Feature: Separate task pane and feedback pane for agentic work
Problem
During agentic tasks, the work channel and the feedback channel are the same. This creates a fundamental UX problem:
- To correct Claude mid-task, you interrupt the work stream
- If you wait, you watch it go wrong and correct after the fact
- The moment a correction is most valuable (at the point of violation) is also the hardest moment to deliver it cleanly
Proposed Feature
Two panes:
- Task pane — Claude executes the task; the user watches
- Feedback pane — the user provides real-time corrections, context, or "stop/redirect" signals asynchronously
The feedback pane would let corrections land at the moment of violation without requiring the user to interrupt the task flow or wait for a natural break.
Why This Matters
Expert users working on complex, multi-step tasks accumulate corrections as Claude works. Right now those corrections either interrupt the task or evaporate. A side channel would make real-time course correction low-friction — which is the highest-leverage moment for steering agentic behavior.

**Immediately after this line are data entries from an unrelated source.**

/-- The multiplier and accumulator instructions of the effect cores (R463, R464, R478): exact products into one
accumulator, a pair or all four; a scaled, rounded and saturated move out; the three parts of an accumulator; an
accumulator loaded, cleared, added to and shifted. -/
def Obligations.AccumulatorWordsRetire : Prop :=
  let out (w : Nat) (v : Int) : FxRes := { now := [(fcD w, ofS 32 v)] }
  Retires .fxNop 0x00 (fun _ _ => {}) ∧
  Retires .fxMul 0x01 (fun k w => { acc := [(fcA w, k.x w * k.y w)] }) ∧
  Retires .fxMac 0x02 (fun k w => { acc := [(fcA w, k.a (fcA w) + k.x w * k.y w)] }) ∧
  Retires .fxMsu 0x03 (fun k w => { acc := [(fcA w, k.a (fcA w) - k.x w * k.y w)] }) ∧
  (let four (m : Int) (k : FxCore) (w : Nat) : FxRes :=
     { acc := [(0, m * k.a 0 + k.x w * k.y w), (1, m * k.a 1 + k.x w * k.y1 w), (2, m * k.a 2 + k.x1 w * k.y w),
               (3, m * k.a 3 + k.x1 w * k.y1 w)] }
   Retires .fxQmul 0x04 (four 0) ∧ Retires .fxQmac 0x05 (four 1)) ∧
  (let two (m j : Int) (k : FxCore) (w : Nat) : FxRes :=
     { acc := [(fcA w, m * k.a (fcA w) + k.x w * k.y w - j * (k.x1 w * k.y1 w)),
               (fcA w + 1, m * k.a (fcA w + 1) + j * (k.x w * k.y1 w) + k.x1 w * k.y w)] }
   Retires .fxCmul 0x06 (two 0 1) ∧ Retires .fxCmac 0x07 (two 1 1) ∧ Retires .fxCmulc 0x08 (two 0 (-1)) ∧
   Retires .fxCmacc 0x09 (two 1 (-1))) ∧
  Retires .fxMva 0x10 (fun k w =>
    let v := rndShr (k.a (fcA w)) (if k.csr % 16 = 8 then 30 else 31 + k.csr % 16)
    { now := [(fcD w, ofS 32 (satS 32 v))], sat := satS 32 v != v }) ∧
  Retires .fxMvah 0x11 (fun k w => out w (k.a (fcA w) / 2 ^ 32)) ∧
  Retires .fxMval 0x12 (fun k w => out w (k.a (fcA w))) ∧
  Retires .fxMvag 0x13 (fun k w => out w (k.a (fcA w) / 2 ^ 64)) ∧
  Retires .fxMvda 0x14 (fun k w => { acc := [(fcA w, k.x w * 2 ^ 31)] }) ∧
  Retires .fxAclr 0x15 (fun _ w => { acc := [(fcA w, 0)] }) ∧
  Retires .fxAadd 0x16 (fun k w => { acc := [(fcA w, k.a (fcA w) + k.a (fcY w % 4))] }) ∧
  Retires .fxAsra 0x17 (fun k w => { acc := [(fcA w, k.a (fcA w) / 2 ^ fcY w)] })

/-- The data instructions of the effect cores (R465, R478): sums, differences, negation, magnitude and left shift
saturate; the wrapping sums wrap; each of the opcodes 20 to 2F gives its result to the flags; a move does not. -/
def Obligations.DataWordsRetire : Prop :=
  let sat (w : Nat) (v : Int) : FxRes :=
    { now := [(fcD w, ofS 32 (satS 32 v))], flags := some (satS 32 v, satS 32 v != v), sat := satS 32 v != v }
  let wraps (w : Nat) (v : Int) : FxRes :=
    { now := [(fcD w, ofS 32 (toS 32 (ofS 32 v)))], flags := some (toS 32 (ofS 32 v), toS 32 (ofS 32 v) != v) }
  let bits (w : Nat) (v : Nat) : FxRes := wraps w (toS 32 v)
  let by_ (k : FxCore) (w : Nat) : Nat := min 31 (k.rd (fcY w) % 64)
  Retires .fxAdd 0x20 (fun k w => sat w (k.x w + k.y w)) ∧ Retires .fxSub 0x21 (fun k w => sat w (k.x w - k.y w)) ∧
  Retires .fxAddw 0x22 (fun k w => wraps w (k.x w + k.y w)) ∧
  Retires .fxSubw 0x23 (fun k w => wraps w (k.x w - k.y w)) ∧
  Retires .fxNeg 0x24 (fun k w => sat w (-(k.x w))) ∧ Retires .fxAbs 0x25 (fun k w => sat w (k.x w).natAbs) ∧
  Retires .fxMin 0x26 (fun k w => sat w (min (k.x w) (k.y w))) ∧
  Retires .fxMax 0x27 (fun k w => sat w (max (k.x w) (k.y w))) ∧
  Retires .fxAnd 0x28 (fun k w => bits w (k.rd (fcX w) &&& k.rd (fcY w))) ∧
  Retires .fxOr 0x29 (fun k w => bits w (k.rd (fcX w) ||| k.rd (fcY w))) ∧
  Retires .fxXor 0x2A (fun k w => bits w (k.rd (fcX w) ^^^ k.rd (fcY w))) ∧
  Retires .fxNot 0x2B (fun k w => bits w (2 ^ 32 - 1 - k.rd (fcX w))) ∧
  Retires .fxAsl 0x2C (fun k w => sat w (k.x w * 2 ^ by_ k w)) ∧
  Retires .fxAsr 0x2D (fun k w => sat w (k.x w / 2 ^ by_ k w)) ∧
  Retires .fxLsr 0x2E (fun k w => bits w (k.rd (fcX w) / 2 ^ by_ k w)) ∧
  Retires .fxCmp 0x2F (fun k w =>
    { flags := some (k.x w - k.y w, satS 32 (k.x w - k.y w) != k.x w - k.y w) }) ∧
  Retires .fxMov 0x30 (fun k w => { now := [(fcD w, ofS 32 (k.x w))] })

/-- The immediate, flow and register instructions of the effect cores (R452, R462, R470, R473 to R475, R479). -/
def Obligations.ControlWordsRetire : Prop :=
  let r (w : Nat) : Nat := bitsN w 55 51
  let n (w : Nat) : Nat := bitsN w 31 0
  let to_ (w : Nat) : Nat := bitsN w 14 0
  Retires .fxLdi 0x101 (fun _ w => { now := [(r w, n w)] }) ∧
  Retires .fxLdip 0x102 (fun _ w => { later := [(0x20 + r w, n w)] }) ∧
  Retires .fxLdim 0x103 (fun _ w => { later := [(0x30 + r w, n w)] }) ∧
  Retires .fxLdib 0x104 (fun _ w => { later := [(0x40 + r w, n w)] }) ∧
  Retires .fxLdil 0x105 (fun _ w => { later := [(0x48 + r w, n w)] }) ∧
  Retires .fxAddi 0x106 (fun k w =>
    let v := k.rdS (r w) + toS 32 (n w)
    { now := [(r w, ofS 32 (satS 32 v))], sat := satS 32 v != v }) ∧
  Retires .fxCmpi 0x107 (fun k w =>
    let v := k.rdS (r w) - toS 32 (n w)
    { flags := some (v, satS 32 v != v) }) ∧
  Retires .fxBr 0x201 (fun k w => { flow := .delay (if k.cond w then some (to_ w) else none) }) ∧
  Retires .fxCall 0x202 (fun k w =>
    if k.cond w then { flow := .delay (some (to_ w)), now := [(rLNK, k.pc + 3)] } else { flow := .delay none }) ∧
  Retires .fxRet 0x203 (fun k w => { flow := .delay (if k.cond w then some (k.rd rLNK) else none) }) ∧
  Retires .fxLoop 0x204 (fun k w =>
    let v := bitsN w 48 48
    let count := if w.testBit 47 then k.rd (bitsN w 44 40) else bitsN w 31 16
    { now := [(rLS v, k.pc + 1), (rLE v, to_ w), (rLC v, count)],
      flow := .jump (if count = 0 then to_ w + 1 else k.pc + 1) }) ∧
  Retires .fxTrap 0x205 (fun _ w => { flow := .trap (bitsN w 3 0) }) ∧
  Retires .fxRti 0x206 (fun k _ => { flow := .delay (some (k.rd rIPC)), restore := some (k.rd rICSR) }) ∧
  Retires .fxDone 0x207 (fun _ _ => { flow := .fin }) ∧
  (let d (w : Nat) : Nat := bitsN w 55 48
   let from_ (w : Nat) : Nat := bitsN w 47 40
   Retires .fxMovr 0x301 (fun k w =>
     if d w = rICNT ∨ d w = rICAUSE then {}
     else if delayedReg (d w) then { later := [(d w, k.rd (from_ w))] } else { now := [(d w, k.rd (from_ w))] }) ∧
   Retires .fxPadd 0x302 (fun k w => { later := [(d w, (k.rd (d w) + n w) % 2 ^ 32)] }) ∧
   Retires .fxCsrr 0x303 (fun k w => { now := [(d w, k.csr)] }) ∧
   Retires .fxCsrw 0x304 (fun k w => { csr := some (k.rd (from_ w)) }))

/-- The rows that may write memory, poison it or blow a fuse: those that store or copy, that load programs and images, that run
words of effect cores, that carry transactions of the Spine, that reset or unpower memories, that run audio through its
stores, or that run packets that waited. -/
def Sys2Proof.Machine.mayStore : Instr → Bool
  | .modeSet .. | .sysResetWarm .. | .sysResetCtrl .. | .bulkWrite .. | .pwrDomOn .. | .pwrDomRet .. | .pwrDomOff ..
  | .pwrDomReset .. | .objConfig .. | .geoCfgSet .. | .geoTempSet .. | .geoSpkDisable .. | .geoSpkEnable ..
  | .outConfig .. | .outDeconfig .. | .firExport .. | .measPrbResult .. | .imageCommit .. | .imageFloorRaise ..
  | .bootLoad .. | .bootGo .. | .fuseAuthHsp .. | .fuseAuthTwi .. | .fuseJtagLock .. | .fuseDbgOff ..
  | .fuseRevokeKey .. | .fuseKeyHash .. | .longOperationDone .. | .standbyAckTimeout .. | .hspWriteCommand ..
  | .hspReadReply .. | .commandDatagram .. | .twiWrite .. | .twiAddressMatch .. | .safeResponder .. | .folioTick ..
  | .deadlineMiss .. | .missingFolioTick .. | .fabAbandon .. | .omsMessage .. | .geoTicketDone .. | .fabTicketDone ..
  | .headTicketDone .. | .tailTicketDone .. | .outPhaseADone .. | .outPhaseBDone .. | .mixerBlockDone ..
  | .egressTicketDone .. | .measTicketDone .. | .sweepDone .. | .stallFill .. | .dmaCopyDone .. | .dmaCopyError ..
  | .fxTicketStart .. | .fxTicketAbort .. | .fxNop .. | .fxMul .. | .fxMac .. | .fxMsu .. | .fxQmul .. | .fxQmac ..
  | .fxCmul .. | .fxCmac .. | .fxCmulc .. | .fxCmacc .. | .fxMva .. | .fxMvah .. | .fxMval .. | .fxMvag ..
  | .fxMvda .. | .fxAclr .. | .fxAadd .. | .fxAsra .. | .fxAdd .. | .fxSub .. | .fxAddw .. | .fxSubw .. | .fxNeg ..
  | .fxAbs .. | .fxMin .. | .fxMax .. | .fxAnd .. | .fxOr .. | .fxXor .. | .fxNot .. | .fxAsl .. | .fxAsr ..
  | .fxLsr .. | .fxCmp .. | .fxMov .. | .fxLdi .. | .fxLdip .. | .fxLdim .. | .fxLdib .. | .fxLdil .. | .fxAddi ..
  | .fxCmpi .. | .fxBr .. | .fxCall .. | .fxRet .. | .fxLoop .. | .fxTrap .. | .fxRti .. | .fxDone .. | .fxMovr ..
  | .fxPadd .. | .fxCsrr .. | .fxCsrw .. | .referenceLost .. | .xoFail .. | .announceTimeout .. | .claim ..
  | .mirror .. | .sched .. | .cmdlog .. | .snap .. | .digest .. | .control .. | .forward .. | .tetherDown ..
  | .cutover .. | .handoverSwap .. | .porRise .. | .coldReset .. | .warmReset .. | .watchdogTimeout .. | .boot ..
  | .sceneRestore .. | .renderEntry .. | .safeEntry .. | .tempSafe .. | .haltWake .. | .rtcAlarm .. | .offTimer ..
  | .drainComplete .. | .drainTimeout .. | .restorationDone .. | .spineTransaction .. | .bitSetWrite ..
  | .bitClearWrite .. | .groomerStep .. | .groomerRetry .. | .calibration .. | .dramFailure .. | .mdioFrameDone ..
  | .configurationPhaseDone .. | .testEnChange .. => true
  | _ => false

/-- One step takes the command at the front of the queue and answers what it does on the queue's rest. -/
def Obligations.StepRunsFront : Prop :=
  ∀ (c : Instr) (rest : List Instr) (s : State), s.pending = c :: rest → step s = exec c { s with pending := rest }

/-- The block after reset (R9, R595, R604): no command waits; registers and memory stand in their canonical forms, so that
every register reads its reset value; the mode is BOOT; and a value or two of each block that gives one. That the grade is
the RK-8640, and that no fuse is blown, are choices of this model (notes/assumptions/2). -/
def Obligations.ResetState : Prop :=
  let s := State.reset
  s.pending = [] ∧ s.wf = true ∧ (∀ a, s.rd a = (regReset s.otp.grade a).toNat) ∧ (∀ a, s.rdByte a = memDefault) ∧
    s.poison = [] ∧ s.cmd.longOp = none ∧ s.cmd.held = none ∧ s.mode = mBOOT ∧
    s.fld Reg.CMD_CFG Fl.CMD_CFG_NOAUTH_ROLE = 0 ∧ s.fld Reg.OMS_CFG Fl.OMS_CFG_POSE_RUN = 0x10 ∧
    s.fld Reg.GEO_CFG Fl.GEO_CFG_SOUND_MPS = 0x85FC ∧ s.fld Reg.OUT_GCFG Fl.OUT_GCFG_EQ_XF = 1 ∧
    s.fld Reg.MEAS_PRB_CFG Fl.MEAS_PRB_CFG_INTEG_S = 60 ∧ s.fld Reg.MIX_SIL_CFG Fl.MIX_SIL_CFG_HOLD = 10 ∧
    s.fld (Reg.TDM_FMT 0) Fl.TDM_FMT_SLOT_W = 2 ∧ s.fld Reg.STRM_CFG Fl.STRM_CFG_FW_RATE = 4 ∧
    s.fld Reg.CLK_CFG Fl.CLK_CFG_ALIGN = 1 ∧ s.fld Reg.PTP_PRIO Fl.PTP_PRIO_PRIORITY1 = 128 ∧
    s.fld Reg.TTH_CFG Fl.TTH_CFG_SNAP_GBPS = 20 ∧ s.fld Reg.SPN_CFG Fl.SPN_CFG_AGE = 64 ∧
    s.fld Reg.MEM_CFG Fl.MEM_CFG_GRM_EN = 1 ∧ s.fld Reg.DMC_CFG Fl.DMC_CFG_AUTO_RETIRE = 1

This is especially relevant for users whose domain expertise runs against Claude's trained priors: the correction at violation time is the signal, and the current UX makes that signal expensive to deliver.
Conversation Context
This feature request emerged from a conversation about how to efficiently transfer deep SWE expertise (30 years) to an LLM across sessions. The core problem we were discussing:
Rules aren't pre-articulable — they crystallize at violation. Expert knowledge is largely a library of "I've seen that fail", and that library is tacit until triggered. The moment Claude does something wrong is the moment the rule becomes speakable.
The conversation surfaced a related problem: LLM training corpora are dominated by mediocre-to-bad code. Popular patterns ≠ correct patterns. Expert users spend significant effort doing "manual gradient descent against bad priors" — reprompting to get Claude past the statistically common (but wrong) solution to the fundamental one. This correction work resets every conversation unless captured.
We discussed techniques for making corrections durable (CLAUDE.md, memory, capture-at-violation). The two-pane idea emerged as the missing UX primitive: corrections need to flow at the moment of violation, and the current single-channel model makes that expensive.
The feedback pane is the UX complement to persistent memory — memory makes corrections durable across sessions; the feedback pane makes corrections deliverable within a session without disrupting the task flow.